Shadow III patrolled the Florida coast off Miami during World War I. After the war, she acted as an aircraft crash boat for Naval Air Station Miami, Florida.

Shadow III was decommissioned at Miami on 25 January 1919. The Navy delivered her to the Parris Island Marine Corps Base at Parris Island, South Carolina, on 1 August 1919 for further non-commissioned service.

In December 1919, Shadow III was taken to the Charleston Navy Yard at Charleston, South Carolina, for survey.
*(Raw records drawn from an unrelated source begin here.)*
-- ==== Sys2Proof/Machine/Memory.lean ====
section
/-! DEFINITION. The memory system: stores with owner tags and keys (R32, R33), the route lookup (R39), translation (R80 to
R87), L1 lines (R151, R162), and the serving of one request at the place its type and route name (R46, R47, R151, R158,
R159). -/

namespace Sys2Proof.Machine

open Sys2Proof

/-! ### Places -/

/-- Memory keys: a holder's bytes by RA, host memory by bus address, scratchpads by physical offset. -/
def keyHolder (h ra : Nat) : Nat := h * 2 ^ 64 + ra
def keyHost (a : Nat) : Nat := 2 ^ 18 * 2 ^ 64 + a
def keySpad (core off : Nat) : Nat := (2 ^ 19 + core) * 2 ^ 64 + off
def keyChip (die off : Nat) : Nat := (2 ^ 20 + die) * 2 ^ 64 + off

/-- R36: the fields of a holder number. -/
def holderDev (h : Nat) : Nat := h / 128
def holderDie (h : Nat) : Nat := h / 8 % 16
def holderStore (h : Nat) : Nat := h % 8
def mkHolder (dev die store : Nat) : Nat := dev * 128 + die * 8 + store

/-- R32: HBM and host memory hold ciphertext; R33: on-chip stores hold plaintext under owner tags. -/
def encrypted (key : Nat) : Bool :=
  decide (key < 2 ^ 19 * 2 ^ 64) && (decide (2 ^ 18 * 2 ^ 64 ≤ key) || holderStore (key / 2 ^ 64) != 2 && holderStore (key / 2 ^ 64) != 3)

/-- R32: the number of a context's key pair; R33: its owner tag; both from 1 up. -/
def State.ownerOf (s : State) (key c : Nat) : Nat :=
  match tget? s.ctxs c with
  | some x => if encrypted key then x.keyNo + 1 else c + 1024 * x.gen + 1
  | none => 0

/-- Whether a placement (its key and its pages) covers a memory key. -/
def placeCovers (p : Nat × Nat) (k : Nat) : Bool := decide (p.1 / 2 ^ 14 ≤ k / 2 ^ 14) && decide (k / 2 ^ 14 < p.1 / 2 ^ 14 + p.2)

/-- The placements of a holder, each as its key and its pages. -/
def State.placements (s : State) (h : Nat) : Tab Nat := trange s.places (keyHolder h 0) (keyHolder (h + 1) 0)

/-- The placement that serves a memory key: that of the longest prefix (R39). -/
def State.placementAt (s : State) (key : Nat) : Option (Nat × Nat) :=
  ((s.placements (key / 2 ^ 64)).filter fun p => placeCovers p key).foldl
    (fun (m : Option (Nat × Nat)) p => match m with | some q => if q.2 ≤ p.2 then m else some p | none => some p) none

/-- R32: the index of what a place of memory that nothing has been written to holds. -/
def State.blank (s : State) (key : Nat) : Nat :=
  match s.placementAt key with
  | some p => (2 ^ 20 + tgetD s.images p.1 0) * 2 ^ 64 + key % 2 ^ 64
  | none => key

/-- R33: whether a line of an encrypted store still lies in an L2 slice under an owner's tag: a reader or writer of another tag finds
zeros there. A free value (notes/assumptions/32.md). -/
def l2Zeros (line tag : Nat) : Bool := tag != 0 && decide (line * 128 < 2 ^ 18 * 2 ^ 64) && Config.l2Holds line tag

/-- R32, R33: a byte as an owner number reads it. -/
def State.rdAs (s : State) (o key : Nat) : Byte :=
  let tag := tgetD s.tags (key / 128) 0
  match if tag = o then tget? s.mem key else none with
  | some b => b
  | none => if encrypted key && (tag == o || !l2Zeros (key / 128) tag) then Config.freshByte (s.blank key) o else 0

/-- A byte put at a place of memory: on chip a zero is not listed (the canonical form). -/
def putCell (m : Tab Byte) (key : Nat) (b : Byte) : Tab Byte := if encrypted key then tset m key b else tput 0 m key b

/-- R32, R33: a line whose bytes another owner's write takes away: in an L2 slice it is zeros from then on. -/
def clearLine (m : Tab Byte) (line tag : Nat) : Tab Byte :=
  let m := tclear m (line * 128) (line * 128 + 128)
  if l2Zeros line tag then (List.range 128).foldl (fun m i => putCell m (line * 128 + i) 0) m else m

/-- R32, R33: a byte written by an owner number; a line of another owner loses its bytes first. -/
def State.wrAs (s : State) (o key : Nat) (b : Byte) : State :=
  let line := key / 128
  let tag := tgetD s.tags line 0
  if tag = o then { s with mem := putCell s.mem key b }
  else { s with mem := putCell (clearLine s.mem line tag) key b, tags := tput 0 s.tags line o }

/-- R32, R33: a byte as a context reads it, and written by a context. -/
def State.rd (s : State) (c key : Nat) : Byte := s.rdAs (s.ownerOf key c) key
def State.wr (s : State) (c key : Nat) (b : Byte) : State := s.wrAs (s.ownerOf key c) key b

/-- R33: the owner tag of a context: its number and its generation. -/
def State.tagOf (s : State) (c : Nat) : Nat := c + 1024 * (match tget? s.ctxs c with | some x => x.gen | none => 0)

/-- Consecutive bytes. -/
def State.rdN (s : State) (c key : Nat) : Nat → List Byte
  | 0 => []
  | n + 1 => s.rd c key :: rdN s c (key + 1) n
def State.wrN (s : State) (c key : Nat) : List Byte → State
  | [] => s
  | b :: t => wrN (s.wr c key b) c (key + 1) t

/-- R103: the poison of a granule: the code of the store at which it was poisoned plus 1, for HBM 16 * (channel + 64 * symbol)
beside it, and 2^18 times the number of the granule there plus 1 (R99); 0 for sound data. -/
def State.poisonAt (s : State) (key : Nat) : Nat := tgetD s.poison (key / 16) 0

/-- R103: the poison of the granules of `n` bytes from a key: of the first poisoned one. -/
def State.poisonIn (s : State) (key n : Nat) : Nat :=
  (((List.range ((key % 16 + n + 15) / 16)).map fun i => tgetD s.poison (key / 16 + i) 0).find? fun p => p != 0).getD 0

/-- R103: poison noted in an op that moves bytes. -/
def State.taint (s : State) (op : Option Nat) (p : Nat) : State :=
  match op with
  | some id => if p = 0 then s else { s with ops := tmod s.ops id fun o => { o with bad := p } }
  | none => s

/-! ### Translation -/

/-- R82: a leaf's permission bits, as bits [19:14] of the entry. -/
def permRd : Nat := 32
def permWr : Nat := 16
def permEx : Nat := 8
def permAt : Nat := 4
def permRt : Nat := 2
def permCow : Nat := 1
def hasPerm (p need : Nat) : Bool := p &&& need == need

/-- R81: page size of a level. -/
def pageSize (level : Nat) : Nat := 2 ^ (7 * level + 7)

/-- R82: a valid entry; the malformed cases read as V = 0. -/
def pteValid (level : Nat) (e : Nat) : Bool :=
  e / 2 ^ 63 % 2 == 1 &&
  (if e / 2 ^ 62 % 2 = 1 then e / 2 ^ 8 % 2 ^ 6 == 0 && !(e / 2 ^ 14 % 2 == 1 && e / 2 ^ 18 % 2 == 1)
   else level != 1 && e % 2 ^ 16 == 0)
She was sold on 5 August 1921 to Mike Letiff of Charleston.

See also
Crash boats of World War 2

References

Department of the Navy Naval Historical Center Online Library of Selected Images: U.S. Navy Ships: USS Shadow III (SP-102), 1917-1921. Originally the Civilian Motor Boat Shadow III
NavSource Online: Section Patrol Craft Photo Archive: Shadow III (SP 102)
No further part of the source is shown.